#### [ASSIGNMENT]
Transcribe only part of the material below: the lines from the one containing "-- ==== Sys2Proof/Tests/Slice0.lean" through the one containing "open Sys2Proof Sys2Proof.Machine", inclusive, exactly as written.

+-------+

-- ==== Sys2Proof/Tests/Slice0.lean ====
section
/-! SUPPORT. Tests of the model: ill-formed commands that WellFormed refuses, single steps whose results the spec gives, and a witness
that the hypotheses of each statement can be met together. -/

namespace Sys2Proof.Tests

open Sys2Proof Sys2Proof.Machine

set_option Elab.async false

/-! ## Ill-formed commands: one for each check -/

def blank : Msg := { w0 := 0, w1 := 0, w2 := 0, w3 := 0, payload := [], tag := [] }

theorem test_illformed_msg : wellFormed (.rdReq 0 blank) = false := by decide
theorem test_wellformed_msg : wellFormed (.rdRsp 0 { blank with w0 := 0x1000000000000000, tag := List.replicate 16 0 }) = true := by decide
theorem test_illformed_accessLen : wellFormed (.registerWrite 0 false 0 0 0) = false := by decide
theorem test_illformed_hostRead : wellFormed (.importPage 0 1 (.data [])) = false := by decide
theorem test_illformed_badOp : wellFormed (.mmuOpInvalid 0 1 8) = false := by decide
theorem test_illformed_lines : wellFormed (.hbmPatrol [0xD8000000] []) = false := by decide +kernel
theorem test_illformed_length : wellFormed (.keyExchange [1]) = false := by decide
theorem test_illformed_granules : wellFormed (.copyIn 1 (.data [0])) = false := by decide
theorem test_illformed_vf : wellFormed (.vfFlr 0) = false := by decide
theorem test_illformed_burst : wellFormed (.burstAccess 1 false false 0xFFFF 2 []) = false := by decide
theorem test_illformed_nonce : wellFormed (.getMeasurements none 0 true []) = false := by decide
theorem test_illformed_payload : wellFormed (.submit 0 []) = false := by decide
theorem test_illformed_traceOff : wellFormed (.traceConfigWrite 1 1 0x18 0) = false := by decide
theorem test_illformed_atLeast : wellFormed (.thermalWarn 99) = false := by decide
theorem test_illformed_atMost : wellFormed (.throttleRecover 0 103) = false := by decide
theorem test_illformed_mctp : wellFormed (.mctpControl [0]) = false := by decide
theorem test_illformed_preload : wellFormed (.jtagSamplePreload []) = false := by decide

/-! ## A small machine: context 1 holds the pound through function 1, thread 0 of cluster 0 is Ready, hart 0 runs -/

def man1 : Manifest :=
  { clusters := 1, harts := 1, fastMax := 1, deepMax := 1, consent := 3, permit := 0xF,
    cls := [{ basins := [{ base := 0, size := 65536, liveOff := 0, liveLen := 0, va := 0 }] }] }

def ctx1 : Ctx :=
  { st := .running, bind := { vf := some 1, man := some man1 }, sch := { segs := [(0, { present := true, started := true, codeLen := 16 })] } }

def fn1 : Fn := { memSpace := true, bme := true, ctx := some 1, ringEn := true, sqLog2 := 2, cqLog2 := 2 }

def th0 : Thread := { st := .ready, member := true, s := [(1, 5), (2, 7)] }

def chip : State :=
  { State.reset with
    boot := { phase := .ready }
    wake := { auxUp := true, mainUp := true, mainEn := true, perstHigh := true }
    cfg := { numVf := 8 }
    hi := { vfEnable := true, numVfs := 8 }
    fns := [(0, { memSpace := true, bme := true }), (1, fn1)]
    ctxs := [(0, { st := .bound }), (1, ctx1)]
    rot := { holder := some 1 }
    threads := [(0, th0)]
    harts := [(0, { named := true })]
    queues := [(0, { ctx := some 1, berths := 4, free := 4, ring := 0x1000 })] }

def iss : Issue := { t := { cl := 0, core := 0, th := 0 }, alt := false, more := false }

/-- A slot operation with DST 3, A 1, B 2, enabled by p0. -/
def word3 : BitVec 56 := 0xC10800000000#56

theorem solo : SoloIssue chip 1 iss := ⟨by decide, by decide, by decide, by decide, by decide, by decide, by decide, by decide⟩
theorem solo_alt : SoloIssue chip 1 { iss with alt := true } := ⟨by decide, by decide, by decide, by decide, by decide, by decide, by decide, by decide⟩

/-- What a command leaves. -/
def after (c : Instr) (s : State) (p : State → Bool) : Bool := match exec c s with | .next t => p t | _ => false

+-------+

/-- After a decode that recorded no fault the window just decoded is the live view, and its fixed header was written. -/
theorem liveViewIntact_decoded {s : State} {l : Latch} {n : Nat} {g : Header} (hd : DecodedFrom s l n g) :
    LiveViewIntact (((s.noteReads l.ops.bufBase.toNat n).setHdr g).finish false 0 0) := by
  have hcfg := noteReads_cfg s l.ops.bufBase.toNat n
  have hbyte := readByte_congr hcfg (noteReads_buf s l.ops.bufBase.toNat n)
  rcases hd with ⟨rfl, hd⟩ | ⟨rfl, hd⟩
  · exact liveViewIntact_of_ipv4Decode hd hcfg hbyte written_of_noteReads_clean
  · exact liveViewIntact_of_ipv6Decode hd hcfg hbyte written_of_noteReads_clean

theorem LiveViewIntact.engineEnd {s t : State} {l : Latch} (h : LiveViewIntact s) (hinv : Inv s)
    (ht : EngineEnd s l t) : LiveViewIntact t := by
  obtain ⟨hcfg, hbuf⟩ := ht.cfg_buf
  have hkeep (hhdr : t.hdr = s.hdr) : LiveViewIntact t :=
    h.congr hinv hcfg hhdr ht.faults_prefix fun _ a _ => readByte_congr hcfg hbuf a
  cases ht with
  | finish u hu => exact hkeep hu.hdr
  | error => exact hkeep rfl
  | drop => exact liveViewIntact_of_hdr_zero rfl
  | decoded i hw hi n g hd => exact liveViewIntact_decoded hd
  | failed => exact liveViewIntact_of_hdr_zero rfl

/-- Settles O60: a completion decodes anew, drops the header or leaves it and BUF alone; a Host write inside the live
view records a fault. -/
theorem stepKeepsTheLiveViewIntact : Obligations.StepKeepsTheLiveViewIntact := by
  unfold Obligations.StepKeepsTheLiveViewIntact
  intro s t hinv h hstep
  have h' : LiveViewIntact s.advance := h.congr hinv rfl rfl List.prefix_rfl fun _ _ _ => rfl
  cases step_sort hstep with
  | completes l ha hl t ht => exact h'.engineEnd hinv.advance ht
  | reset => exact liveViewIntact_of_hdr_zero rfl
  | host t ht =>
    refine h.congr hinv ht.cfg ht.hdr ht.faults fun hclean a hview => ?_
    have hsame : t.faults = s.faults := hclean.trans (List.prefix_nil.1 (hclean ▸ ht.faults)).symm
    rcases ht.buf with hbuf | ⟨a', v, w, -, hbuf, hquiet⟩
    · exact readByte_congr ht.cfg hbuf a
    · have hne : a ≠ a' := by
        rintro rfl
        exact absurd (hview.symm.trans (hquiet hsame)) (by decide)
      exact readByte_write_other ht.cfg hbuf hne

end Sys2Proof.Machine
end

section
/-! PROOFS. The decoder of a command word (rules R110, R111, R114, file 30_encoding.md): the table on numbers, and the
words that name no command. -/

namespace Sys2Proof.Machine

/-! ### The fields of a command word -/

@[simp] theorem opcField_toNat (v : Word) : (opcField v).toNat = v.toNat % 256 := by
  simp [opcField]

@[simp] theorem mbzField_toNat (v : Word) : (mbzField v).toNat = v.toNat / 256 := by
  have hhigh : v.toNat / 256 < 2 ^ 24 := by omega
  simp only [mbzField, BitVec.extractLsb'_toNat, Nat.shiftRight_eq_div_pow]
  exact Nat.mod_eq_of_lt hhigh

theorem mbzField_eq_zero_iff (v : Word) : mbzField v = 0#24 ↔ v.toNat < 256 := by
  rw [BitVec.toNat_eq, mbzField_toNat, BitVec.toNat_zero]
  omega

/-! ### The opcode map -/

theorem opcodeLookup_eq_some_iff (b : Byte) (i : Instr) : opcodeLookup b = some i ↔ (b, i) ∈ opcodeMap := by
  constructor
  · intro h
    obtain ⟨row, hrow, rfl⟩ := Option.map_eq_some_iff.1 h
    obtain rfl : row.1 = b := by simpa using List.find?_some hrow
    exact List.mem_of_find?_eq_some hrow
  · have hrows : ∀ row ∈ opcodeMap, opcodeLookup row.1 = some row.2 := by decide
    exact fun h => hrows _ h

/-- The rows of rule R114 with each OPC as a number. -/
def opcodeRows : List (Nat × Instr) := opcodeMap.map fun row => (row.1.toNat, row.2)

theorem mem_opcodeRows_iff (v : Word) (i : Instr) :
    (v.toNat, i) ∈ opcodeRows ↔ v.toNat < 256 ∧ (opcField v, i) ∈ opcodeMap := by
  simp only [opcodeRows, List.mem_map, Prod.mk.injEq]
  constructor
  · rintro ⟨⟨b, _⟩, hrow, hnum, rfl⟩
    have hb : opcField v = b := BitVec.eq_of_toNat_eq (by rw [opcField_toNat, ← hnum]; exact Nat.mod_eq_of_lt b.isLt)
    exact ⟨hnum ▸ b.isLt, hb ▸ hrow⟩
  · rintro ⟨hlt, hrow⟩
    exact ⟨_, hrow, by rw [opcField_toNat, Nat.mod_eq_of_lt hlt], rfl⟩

+-------+

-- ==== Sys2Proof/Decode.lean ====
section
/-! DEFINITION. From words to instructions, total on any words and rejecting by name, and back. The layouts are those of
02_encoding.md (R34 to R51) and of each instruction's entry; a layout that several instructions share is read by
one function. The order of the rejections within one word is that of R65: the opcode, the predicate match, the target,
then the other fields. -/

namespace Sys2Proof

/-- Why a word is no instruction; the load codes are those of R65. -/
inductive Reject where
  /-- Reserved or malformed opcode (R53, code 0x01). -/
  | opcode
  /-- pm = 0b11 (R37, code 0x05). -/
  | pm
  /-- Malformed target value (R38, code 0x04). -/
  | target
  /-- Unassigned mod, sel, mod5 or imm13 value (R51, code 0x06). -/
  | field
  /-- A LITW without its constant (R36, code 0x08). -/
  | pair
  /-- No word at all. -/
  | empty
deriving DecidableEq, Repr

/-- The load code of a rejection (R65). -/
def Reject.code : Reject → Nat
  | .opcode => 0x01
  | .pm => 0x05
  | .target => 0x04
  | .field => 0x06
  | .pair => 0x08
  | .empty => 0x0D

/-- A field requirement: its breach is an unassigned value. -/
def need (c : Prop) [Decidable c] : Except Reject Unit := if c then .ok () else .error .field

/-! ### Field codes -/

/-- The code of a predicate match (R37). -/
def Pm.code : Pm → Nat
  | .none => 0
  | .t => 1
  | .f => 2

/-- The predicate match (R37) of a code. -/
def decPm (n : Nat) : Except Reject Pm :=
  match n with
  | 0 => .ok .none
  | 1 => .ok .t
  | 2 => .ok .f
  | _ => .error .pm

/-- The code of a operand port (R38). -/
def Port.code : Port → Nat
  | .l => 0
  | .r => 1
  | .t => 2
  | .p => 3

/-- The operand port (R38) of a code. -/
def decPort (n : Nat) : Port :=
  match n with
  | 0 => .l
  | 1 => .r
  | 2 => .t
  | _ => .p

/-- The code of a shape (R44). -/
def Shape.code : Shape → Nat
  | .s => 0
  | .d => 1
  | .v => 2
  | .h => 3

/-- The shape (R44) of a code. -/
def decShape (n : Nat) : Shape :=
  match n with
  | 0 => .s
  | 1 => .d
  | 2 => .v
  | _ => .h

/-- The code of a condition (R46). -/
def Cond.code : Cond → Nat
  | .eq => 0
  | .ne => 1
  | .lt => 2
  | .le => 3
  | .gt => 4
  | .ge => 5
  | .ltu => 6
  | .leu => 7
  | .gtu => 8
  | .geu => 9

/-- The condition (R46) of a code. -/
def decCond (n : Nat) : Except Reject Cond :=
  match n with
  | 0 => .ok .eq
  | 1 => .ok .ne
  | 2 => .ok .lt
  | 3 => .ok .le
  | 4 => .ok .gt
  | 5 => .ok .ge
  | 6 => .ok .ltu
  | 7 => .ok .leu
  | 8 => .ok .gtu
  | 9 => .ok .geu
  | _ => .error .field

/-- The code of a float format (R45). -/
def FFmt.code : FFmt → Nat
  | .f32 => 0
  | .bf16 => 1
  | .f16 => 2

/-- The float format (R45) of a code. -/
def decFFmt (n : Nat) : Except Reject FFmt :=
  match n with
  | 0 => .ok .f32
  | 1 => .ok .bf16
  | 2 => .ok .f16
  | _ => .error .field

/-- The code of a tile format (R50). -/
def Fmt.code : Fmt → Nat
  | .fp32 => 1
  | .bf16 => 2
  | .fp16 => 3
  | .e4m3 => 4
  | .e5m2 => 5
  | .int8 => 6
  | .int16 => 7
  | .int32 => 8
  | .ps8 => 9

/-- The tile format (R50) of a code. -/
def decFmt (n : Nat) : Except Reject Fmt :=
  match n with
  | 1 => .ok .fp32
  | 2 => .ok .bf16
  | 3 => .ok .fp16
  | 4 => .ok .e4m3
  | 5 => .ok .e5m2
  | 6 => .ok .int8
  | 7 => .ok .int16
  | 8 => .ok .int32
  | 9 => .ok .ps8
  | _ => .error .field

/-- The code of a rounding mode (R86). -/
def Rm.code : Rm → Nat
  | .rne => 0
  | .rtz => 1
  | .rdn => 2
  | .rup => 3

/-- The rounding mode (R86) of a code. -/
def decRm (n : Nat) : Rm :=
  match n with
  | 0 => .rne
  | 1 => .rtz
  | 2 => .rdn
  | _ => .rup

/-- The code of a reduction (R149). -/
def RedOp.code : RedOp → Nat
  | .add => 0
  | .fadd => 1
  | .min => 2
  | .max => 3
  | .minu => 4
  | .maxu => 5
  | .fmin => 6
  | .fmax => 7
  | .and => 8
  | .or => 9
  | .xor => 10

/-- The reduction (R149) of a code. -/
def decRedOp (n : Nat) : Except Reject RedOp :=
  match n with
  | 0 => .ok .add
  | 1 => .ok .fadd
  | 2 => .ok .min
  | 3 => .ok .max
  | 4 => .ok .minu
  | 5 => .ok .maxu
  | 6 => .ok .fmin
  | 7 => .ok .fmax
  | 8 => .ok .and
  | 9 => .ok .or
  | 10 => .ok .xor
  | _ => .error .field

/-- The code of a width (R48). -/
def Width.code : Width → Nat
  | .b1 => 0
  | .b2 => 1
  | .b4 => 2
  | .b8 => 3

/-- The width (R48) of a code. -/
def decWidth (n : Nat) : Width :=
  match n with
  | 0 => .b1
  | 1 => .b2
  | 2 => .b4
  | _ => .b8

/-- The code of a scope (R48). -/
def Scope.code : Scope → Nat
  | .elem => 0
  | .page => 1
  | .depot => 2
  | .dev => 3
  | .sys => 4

+-------+

#### [REPLY TO THE TASK]
-- ==== Sys2Proof/Tests/Slice0.lean ====
section
/-! SUPPORT. Tests of the model: ill-formed commands that WellFormed refuses, single steps whose results the spec gives, and a witness
that the hypotheses of each statement can be met together. -/

namespace Sys2Proof.Tests

open Sys2Proof Sys2Proof.Machine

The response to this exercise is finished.